> PROMPT
Could you copy out every line of the data where the word "fillColor" occurs?

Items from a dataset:
-- ==== Sys2Proof/Machine/DisplayList.lean ====
section
/-! DEFINITION. Display lists as the host writes and pushes them: the assembler lines of 30_encoding.md
R106 and R107, the host spelling of a push (R105), and the bring-up sequences of 70_reset_and_hazards.md
R444 and R445. They are notation and host programs, not agents of the block. -/
namespace Sys2Proof.Machine

/-- A line of a display list (30_encoding.md R106, R107). -/
inductive AsmLine where
  | nop | eol | fill | blit
  | set (reg : RegId) (value : Word32)
  | setId (id : BitVec 8) (value : Word32)
  | cw (word : Word64)
  | rect (x y w h : Word32)
  | target (addr stride : Word32)
  | source (addr stride : Word32)
  | mode (blend key : Bool)
  | color (c : Word32)
  | key (c : Word32)
deriving DecidableEq, Repr

/-- `SET <reg>, <v>` (30_encoding.md R106). -/
def asmSet (r : RegId) (v : Word32) : Word64 := commandWord 0x10 (BitVec.ofNat 8 (regNumber r)) v

/-- The words of a line (30_encoding.md R106, R107). -/
def assembleLine (l : AsmLine) : List Word64 :=
  match l with
  | .nop => [commandWord 0x00 0 0]
  | .eol => [commandWord 0x01 0 0]
  | .fill => [commandWord 0x20 0 0]
  | .blit => [commandWord 0x21 0 0]
  | .set reg value => [asmSet reg value]
  | .setId id value => [commandWord 0x10 id value]
  | .cw word => [word]
  | .rect x y w h => [asmSet .drawX x, asmSet .drawY y, asmSet .drawW w, asmSet .drawH h]
  | .target addr stride => [asmSet .fbAddr addr, asmSet .fbStride stride]
  | .source addr stride => [asmSet .srcAddr addr, asmSet .srcStride stride]
  | .mode blend key => [asmSet .alphaMode ((BitVec.ofBool key ++ BitVec.ofBool blend).setWidth 32)]
  | .color c => [asmSet .fillColor c]
  | .key c => [asmSet .stencilKey c]

/-- The words of a display list. -/
def assemble (ls : List AsmLine) : List Word64 := ls.flatMap assembleLine

/-- The two writes that push a word: LO_LATCH, then FIFO_PUSH (30_encoding.md R105). -/
def pushOps (w : Word64) : List HostOp :=
  [.access (.legWrite 0x038 4 (w.extractLsb' 0 32)), .access (.legWrite 0x03C 4 (w.extractLsb' 32 32))]

/-- Legacy bring-up and one list, to its last push (70_reset_and_hazards.md R444, steps 1 to 4). The
retry of a full FIFO is the host program's. -/
def legacyBringUp (words : List Word64) : List HostOp :=
  [.access (.legWrite 0x040 4 0x7), .access (.legWrite 0x034 4 0x3)] ++
    (words ++ [commandWord 0x01 0 0]).flatMap pushOps

/-- Queue set-up for the driver (70_reset_and_hazards.md R445, step 7). -/
def queueSetUp (q num : Word32) (desc driver device : Word64) : List HostOp :=
  [.access (.vioWrite 0x030 4 q), .access (.vioRead 0x034 4), .access (.vioWrite 0x038 4 num),
   .access (.vioWrite 0x080 4 (desc.extractLsb' 0 32)), .access (.vioWrite 0x084 4 (desc.extractLsb' 32 32)),
   .access (.vioWrite 0x090 4 (driver.extractLsb' 0 32)), .access (.vioWrite 0x094 4 (driver.extractLsb' 32 32)),
   .access (.vioWrite 0x0A0 4 (device.extractLsb' 0 32)), .access (.vioWrite 0x0A4 4 (device.extractLsb' 32 32)),
   .access (.vioWrite 0x044 4 1)]

/-- VirtIO bring-up up to FEATURES_OK (70_reset_and_hazards.md R445, steps 1 to 6). -/
def virtioBringUp : List HostOp :=
  [.access (.vioWrite 0x070 4 0), .access (.vioRead 0x000 4), .access (.vioRead 0x004 4),
   .access (.vioRead 0x008 4), .access (.vioWrite 0x070 4 0x01), .access (.vioWrite 0x070 4 0x03),
   .access (.vioWrite 0x014 4 1), .access (.vioRead 0x010 4), .access (.vioWrite 0x014 4 0),
   .access (.vioRead 0x010 4), .access (.vioWrite 0x024 4 1), .access (.vioWrite 0x020 4 0x1),
   .access (.vioWrite 0x024 4 0), .access (.vioWrite 0x020 4 0), .access (.vioWrite 0x070 4 0x0B),
   .access (.vioRead 0x070 4)]

/-! ### The text form of a line (30_encoding.md R106) -/

/-- A line without its `;` comment. -/
def stripComment (cs : List Char) : List Char := cs.takeWhile (· != ';')

/-- The tokens of a line: spaces, tabs and commas separate them. -/
def tokens : List Char → List Char → List (List Char)
  | [], cur => if cur.isEmpty then [] else [cur.reverse]
  | c :: cs, cur =>
    if c == ' ' || c == '\t' || c == ',' then
      if cur.isEmpty then tokens cs [] else cur.reverse :: tokens cs []
    else tokens cs (c :: cur)

/-- The value of a digit in a base, if it is one. -/
def digitValue (base : Nat) (c : Char) : Option Nat :=
  let n := c.toNat
  let v :=
    if 48 ≤ n ∧ n ≤ 57 then n - 48
    else if 65 ≤ n ∧ n ≤ 70 then n - 55
    else if 97 ≤ n ∧ n ≤ 102 then n - 87
    else base
  if v < base then some v else none

/-- The value of a digit string. -/
def digitsValue (base : Nat) : List Char → Nat → Option Nat
  | [], acc => some acc
  | c :: cs, acc =>
    match digitValue base c with
    | none => none
    | some d => digitsValue base cs (acc * base + d)

/-- An unsigned number below a bound, decimal or `0x` hexadecimal. -/
def parseNumber (bound : Nat) (cs : List Char) : Option Nat :=
  let v :=
    match cs with
    | [] => none
    | '0' :: 'x' :: d :: ds => digitsValue 16 (d :: ds) 0
    | d :: ds => digitsValue 10 (d :: ds) 0
  match v with
  | none => none
  | some n => if n < bound then some n else none

/-- A 32-bit number. -/
def parseWord (cs : List Char) : Option Word32 := (parseNumber (2 ^ 32) cs).map (BitVec.ofNat 32)

/-- The names of the drawing registers (10_state.md R21). -/
def regNames : List (List Char × RegId) :=
  [(['F','B','_','A','D','D','R'], .fbAddr), (['F','B','_','S','T','R','I','D','E'], .fbStride),
   (['D','R','A','W','_','X'], .drawX), (['D','R','A','W','_','Y'], .drawY),
   (['D','R','A','W','_','W'], .drawW), (['D','R','A','W','_','H'], .drawH),
   (['F','I','L','L','_','C','O','L','O','R'], .fillColor),
   (['S','R','C','_','A','D','D','R'], .srcAddr), (['S','R','C','_','S','T','R','I','D','E'], .srcStride),
   (['S','T','E','N','C','I','L','_','K','E','Y'], .stencilKey),
   (['A','L','P','H','A','_','M','O','D','E'], .alphaMode),
   (['P','I','X','E','L','_','F','M','T'], .pixelFmt)]

/-- `SET <reg>, <value>`, the register by name or as `#<id>`. -/
def parseSet (reg value : List Char) : Option AsmLine :=
  match parseWord value, reg with
  | none, _ => none
  | some v, '#' :: id =>
    match digitsValue 10 id 0 with
    | none => none
    | some n => if id.isEmpty || 256 ≤ n then none else some (.setId (BitVec.ofNat 8 n) v)
  | some v, name => (regNames.lookup name).map fun r => .set r v

/-- A bit argument of `MODE`. -/
def parseBit (cs : List Char) : Option Bool :=
  match parseNumber 2 cs with
  | none => none
  | some n => some (n == 1)

/-- A hexadecimal 64-bit word, `0x` optional. -/
def parseHexWord (cs : List Char) : Option Word64 :=
  let ds :=
    match cs with
    | '0' :: 'x' :: r => r
    | r => r
  match digitsValue 16 ds 0 with
  | none => none
  | some n => if ds.isEmpty || 2 ^ 64 ≤ n then none else some (BitVec.ofNat 64 n)

/-- The tokens of one command. -/
def parseTokens (ts : List (List Char)) : Option AsmLine :=
  match ts with
  | [['N','O','P']] => some .nop
  | [['E','O','L']] => some .eol
  | [['F','I','L','L']] => some .fill
  | [['B','L','I','T']] => some .blit
  | [['S','E','T'], reg, value] => parseSet reg value
  | [['.','c','w'], w] => (parseHexWord w).map .cw
  | [['C','O','L','O','R'], c] => (parseWord c).map .color
  | [['K','E','Y'], c] => (parseWord c).map .key
  | [['T','A','R','G','E','T'], a, st] =>
    match parseWord a, parseWord st with
    | some a, some st => some (.target a st)
    | _, _ => none
  | [['S','O','U','R','C','E'], a, st] =>
    match parseWord a, parseWord st with
    | some a, some st => some (.source a st)
    | _, _ => none
  | [['M','O','D','E'], b, k] =>
    match parseBit b, parseBit k with
    | some b, some k => some (.mode b k)
    | _, _ => none
  | [['R','E','C','T'], x, y, w, h] =>
    match parseWord x, parseWord y, parseWord w, parseWord h with
    | some x, some y, some w, some h => some (.rect x y w h)
    | _, _, _, _ => none
  | _ => none

/-- One line of text: nothing but blanks and a comment, or a command. -/
def parseLine (cs : List Char) : Option (List AsmLine) :=
  match tokens (stripComment cs) [] with
  | [] => some []
  | ts => (parseTokens ts).map fun l => [l]

end Sys2Proof.Machine
end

> SOLVED PROBLEM
  | .color c => [asmSet .fillColor c]
   (['F','I','L','L','_','C','O','L','O','R'], .fillColor),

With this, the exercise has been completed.